Work task = Locate, in the data below, the line that contains "and PHASE. -/" and the line that contains "let v (fluid"; reproduce exactly those two lines and every line between them, nothing more.

Records supplied =
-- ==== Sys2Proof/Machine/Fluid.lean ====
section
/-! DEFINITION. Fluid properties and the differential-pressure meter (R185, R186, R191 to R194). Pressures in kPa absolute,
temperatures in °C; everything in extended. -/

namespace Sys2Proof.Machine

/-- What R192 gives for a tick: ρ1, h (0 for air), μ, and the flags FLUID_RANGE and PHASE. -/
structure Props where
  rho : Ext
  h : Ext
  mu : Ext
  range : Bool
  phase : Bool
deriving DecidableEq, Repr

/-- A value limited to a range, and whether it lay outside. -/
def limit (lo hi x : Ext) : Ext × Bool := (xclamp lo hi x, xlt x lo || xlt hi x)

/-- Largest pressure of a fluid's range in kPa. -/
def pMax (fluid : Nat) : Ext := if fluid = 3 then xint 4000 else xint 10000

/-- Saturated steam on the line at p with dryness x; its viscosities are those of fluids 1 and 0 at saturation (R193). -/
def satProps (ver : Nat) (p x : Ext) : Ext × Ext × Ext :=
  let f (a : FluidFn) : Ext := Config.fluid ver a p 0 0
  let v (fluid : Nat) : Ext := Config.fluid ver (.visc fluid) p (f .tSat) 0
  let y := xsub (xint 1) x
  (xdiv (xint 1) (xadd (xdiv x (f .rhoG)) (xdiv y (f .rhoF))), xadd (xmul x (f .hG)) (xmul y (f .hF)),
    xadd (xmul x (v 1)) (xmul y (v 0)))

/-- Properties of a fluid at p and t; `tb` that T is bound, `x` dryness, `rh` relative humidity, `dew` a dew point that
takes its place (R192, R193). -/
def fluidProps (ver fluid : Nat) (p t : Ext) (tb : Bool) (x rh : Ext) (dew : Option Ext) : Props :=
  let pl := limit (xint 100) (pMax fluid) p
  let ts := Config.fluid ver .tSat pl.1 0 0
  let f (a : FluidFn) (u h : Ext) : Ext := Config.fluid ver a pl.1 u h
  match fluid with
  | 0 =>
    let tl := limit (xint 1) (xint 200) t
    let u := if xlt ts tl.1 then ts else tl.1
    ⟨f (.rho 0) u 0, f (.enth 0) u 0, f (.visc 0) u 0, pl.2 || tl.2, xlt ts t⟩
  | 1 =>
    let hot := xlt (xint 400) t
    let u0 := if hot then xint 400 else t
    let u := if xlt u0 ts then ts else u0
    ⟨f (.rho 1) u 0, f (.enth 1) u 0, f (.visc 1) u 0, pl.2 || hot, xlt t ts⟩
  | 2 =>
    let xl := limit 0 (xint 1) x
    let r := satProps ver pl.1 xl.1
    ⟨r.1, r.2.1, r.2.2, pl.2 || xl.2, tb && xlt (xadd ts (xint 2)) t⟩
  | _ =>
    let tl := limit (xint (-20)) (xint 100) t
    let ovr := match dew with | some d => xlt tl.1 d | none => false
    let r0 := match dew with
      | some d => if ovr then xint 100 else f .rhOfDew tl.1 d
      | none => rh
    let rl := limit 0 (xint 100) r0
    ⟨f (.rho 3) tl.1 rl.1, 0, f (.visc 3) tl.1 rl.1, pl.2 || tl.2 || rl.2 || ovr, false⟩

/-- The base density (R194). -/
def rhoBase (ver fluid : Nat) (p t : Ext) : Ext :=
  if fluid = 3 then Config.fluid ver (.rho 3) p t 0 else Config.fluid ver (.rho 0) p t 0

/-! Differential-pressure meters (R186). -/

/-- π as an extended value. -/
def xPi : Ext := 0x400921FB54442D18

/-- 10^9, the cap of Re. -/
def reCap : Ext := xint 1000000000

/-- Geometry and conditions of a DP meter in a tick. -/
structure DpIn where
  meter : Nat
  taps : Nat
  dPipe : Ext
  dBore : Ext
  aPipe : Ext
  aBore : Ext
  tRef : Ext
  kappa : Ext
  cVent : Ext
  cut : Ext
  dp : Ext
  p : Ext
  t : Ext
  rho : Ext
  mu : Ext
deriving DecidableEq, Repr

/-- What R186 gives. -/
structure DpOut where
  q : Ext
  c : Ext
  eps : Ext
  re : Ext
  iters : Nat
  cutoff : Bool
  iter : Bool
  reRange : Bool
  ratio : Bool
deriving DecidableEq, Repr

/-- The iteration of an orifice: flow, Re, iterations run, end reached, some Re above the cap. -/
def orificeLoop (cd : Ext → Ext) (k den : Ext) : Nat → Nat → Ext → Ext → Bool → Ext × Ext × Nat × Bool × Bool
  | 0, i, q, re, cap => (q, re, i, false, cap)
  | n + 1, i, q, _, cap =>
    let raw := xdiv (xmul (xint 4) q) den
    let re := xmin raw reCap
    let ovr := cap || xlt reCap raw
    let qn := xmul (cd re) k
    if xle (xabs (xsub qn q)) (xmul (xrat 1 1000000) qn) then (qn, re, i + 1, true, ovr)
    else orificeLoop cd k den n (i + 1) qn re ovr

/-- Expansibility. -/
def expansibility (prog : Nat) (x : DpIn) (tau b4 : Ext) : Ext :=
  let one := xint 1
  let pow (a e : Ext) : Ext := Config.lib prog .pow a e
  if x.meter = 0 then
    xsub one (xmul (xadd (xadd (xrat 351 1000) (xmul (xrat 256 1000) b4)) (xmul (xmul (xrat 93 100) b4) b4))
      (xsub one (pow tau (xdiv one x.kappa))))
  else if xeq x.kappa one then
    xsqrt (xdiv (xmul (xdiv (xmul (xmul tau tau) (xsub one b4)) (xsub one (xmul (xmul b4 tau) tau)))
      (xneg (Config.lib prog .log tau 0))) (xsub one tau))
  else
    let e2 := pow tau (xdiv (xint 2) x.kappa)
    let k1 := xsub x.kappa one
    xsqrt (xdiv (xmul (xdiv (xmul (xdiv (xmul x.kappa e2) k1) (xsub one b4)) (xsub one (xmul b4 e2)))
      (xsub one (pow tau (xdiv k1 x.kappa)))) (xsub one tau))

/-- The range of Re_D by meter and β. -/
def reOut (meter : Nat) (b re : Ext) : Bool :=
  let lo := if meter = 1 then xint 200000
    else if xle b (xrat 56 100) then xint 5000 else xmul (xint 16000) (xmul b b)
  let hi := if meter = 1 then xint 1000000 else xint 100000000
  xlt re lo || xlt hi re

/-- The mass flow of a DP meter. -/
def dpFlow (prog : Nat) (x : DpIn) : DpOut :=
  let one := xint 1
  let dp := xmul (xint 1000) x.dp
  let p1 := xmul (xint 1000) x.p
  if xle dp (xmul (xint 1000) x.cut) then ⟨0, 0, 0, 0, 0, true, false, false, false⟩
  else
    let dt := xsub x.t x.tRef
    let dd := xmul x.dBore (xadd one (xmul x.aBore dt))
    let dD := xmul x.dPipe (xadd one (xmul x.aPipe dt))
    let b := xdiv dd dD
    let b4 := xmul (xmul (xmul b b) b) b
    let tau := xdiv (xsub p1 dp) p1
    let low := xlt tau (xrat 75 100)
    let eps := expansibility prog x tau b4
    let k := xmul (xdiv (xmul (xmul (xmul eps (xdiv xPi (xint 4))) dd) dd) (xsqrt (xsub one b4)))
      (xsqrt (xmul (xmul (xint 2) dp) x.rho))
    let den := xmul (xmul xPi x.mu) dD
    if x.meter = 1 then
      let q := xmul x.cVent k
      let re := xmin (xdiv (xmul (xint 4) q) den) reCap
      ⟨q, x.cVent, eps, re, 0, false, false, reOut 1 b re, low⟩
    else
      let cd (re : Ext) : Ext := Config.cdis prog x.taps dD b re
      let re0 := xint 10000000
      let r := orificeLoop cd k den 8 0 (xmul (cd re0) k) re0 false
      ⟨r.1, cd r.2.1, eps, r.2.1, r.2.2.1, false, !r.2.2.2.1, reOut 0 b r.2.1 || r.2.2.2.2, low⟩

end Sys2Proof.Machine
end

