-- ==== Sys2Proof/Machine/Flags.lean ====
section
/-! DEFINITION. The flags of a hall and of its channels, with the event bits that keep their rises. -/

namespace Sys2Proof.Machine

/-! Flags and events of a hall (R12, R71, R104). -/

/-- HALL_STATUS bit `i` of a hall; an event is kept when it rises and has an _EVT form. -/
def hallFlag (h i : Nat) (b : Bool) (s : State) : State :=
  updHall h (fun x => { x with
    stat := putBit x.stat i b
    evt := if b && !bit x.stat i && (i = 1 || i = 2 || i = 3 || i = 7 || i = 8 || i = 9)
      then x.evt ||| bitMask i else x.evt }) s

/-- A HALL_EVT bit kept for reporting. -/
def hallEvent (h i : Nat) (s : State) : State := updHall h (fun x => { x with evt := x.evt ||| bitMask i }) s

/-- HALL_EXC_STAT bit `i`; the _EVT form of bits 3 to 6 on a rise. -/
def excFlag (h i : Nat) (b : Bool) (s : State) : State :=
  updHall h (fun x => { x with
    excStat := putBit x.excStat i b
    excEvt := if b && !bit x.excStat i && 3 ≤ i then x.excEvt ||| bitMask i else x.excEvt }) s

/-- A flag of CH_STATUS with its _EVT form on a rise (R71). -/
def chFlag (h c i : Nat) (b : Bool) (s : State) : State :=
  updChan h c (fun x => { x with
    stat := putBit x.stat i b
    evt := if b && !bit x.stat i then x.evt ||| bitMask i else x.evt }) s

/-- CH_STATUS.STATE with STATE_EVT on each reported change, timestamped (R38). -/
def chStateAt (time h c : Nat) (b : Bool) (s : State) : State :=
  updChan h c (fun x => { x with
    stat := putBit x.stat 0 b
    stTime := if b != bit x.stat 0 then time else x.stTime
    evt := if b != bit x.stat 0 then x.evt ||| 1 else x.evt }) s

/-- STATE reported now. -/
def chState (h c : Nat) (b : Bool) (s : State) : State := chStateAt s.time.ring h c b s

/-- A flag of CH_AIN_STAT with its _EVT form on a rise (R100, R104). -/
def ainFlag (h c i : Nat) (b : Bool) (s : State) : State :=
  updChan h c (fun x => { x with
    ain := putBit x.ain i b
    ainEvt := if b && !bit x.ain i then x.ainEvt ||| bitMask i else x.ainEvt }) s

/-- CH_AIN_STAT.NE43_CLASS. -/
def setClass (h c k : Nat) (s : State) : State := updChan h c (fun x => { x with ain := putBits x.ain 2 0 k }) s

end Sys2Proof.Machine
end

Reply =
/-- What R192 gives for a tick: ρ1, h (0 for air), μ, and the flags FLUID_RANGE and PHASE. -/
structure Props where
  rho : Ext
  h : Ext
  mu : Ext
  range : Bool
  phase : Bool
deriving DecidableEq, Repr

/-- A value limited to a range, and whether it lay outside. -/
def limit (lo hi x : Ext) : Ext × Bool := (xclamp lo hi x, xlt x lo || xlt hi x)

/-- Largest pressure of a fluid's range in kPa. -/
def pMax (fluid : Nat) : Ext := if fluid = 3 then xint 4000 else xint 10000

/-- Saturated steam on the line at p with dryness x; its viscosities are those of fluids 1 and 0 at saturation (R193). -/
def satProps (ver : Nat) (p x : Ext) : Ext × Ext × Ext :=
  let f (a : FluidFn) : Ext := Config.fluid ver a p 0 0
  let v (fluid : Nat) : Ext := Config.fluid ver (.visc fluid) p (f .tSat) 0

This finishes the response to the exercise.